BEIJING — For many observers, rising friction between China and Japan over a group of remote and uninhabited islands in the East China Sea is worrying enough.
But if some influential Chinese nationalist commentators have their way, the spat over the Japanese-controlled Senkaku islands — which Beijing calls the Diaoyu — could widen into a dispute over a much more important archipelago.
In a fiery editorial this month, the Global Times newspaper urged Beijing to consider challenging Japan’s control over its southern prefecture of Okinawa, an island chain with a population of 1.4 million people that bristles with U.S. military bases.
“China should not be afraid of engaging with Japan in a mutual undermining of territorial integrity,” the Communist Party-run paper declared.
Maj. Gen. Jin Yinan, head of the strategy research institute at China’s National Defense University, went even further. He told state-run radio that limiting discussion to the Diaoyu was “too narrow,” saying Beijing should question ownership of the whole Ryukyu archipelago, which by some definitions extends beyond Okinawa.

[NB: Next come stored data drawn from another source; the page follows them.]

-- ==== Sys2Proof/Machine/Core.lean ====
section
/-! DEFINITION. The machine that the host runs. -/

def Sys2Proof.core : Host.Core :=
  { State := Sys2Proof.Machine.State, Fault := Sys2Proof.Machine.Fault, Refusal := Sys2Proof.Machine.Refusal,
    step := Sys2Proof.Machine.step, reset := Sys2Proof.Machine.State.reset }
end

Not. Gonna. Happen. The Japanese consider Okinawa as one of the Home Islands, which is one reason why they fought so viciously there in 1945. China has already ticked the Japanese off with their dispute over the Senkaku Islands, and this will just make things worse. However, China is unlikely to ever do anything about Okinawa militarily, as that would start a war with Japan, and eventually the U.S.. Right now this appears to be just a bit of political posturing for the people on the Chinese part. Not to mention that the movement to get U.S. soldiers off of Okinawa will probably fade because of this.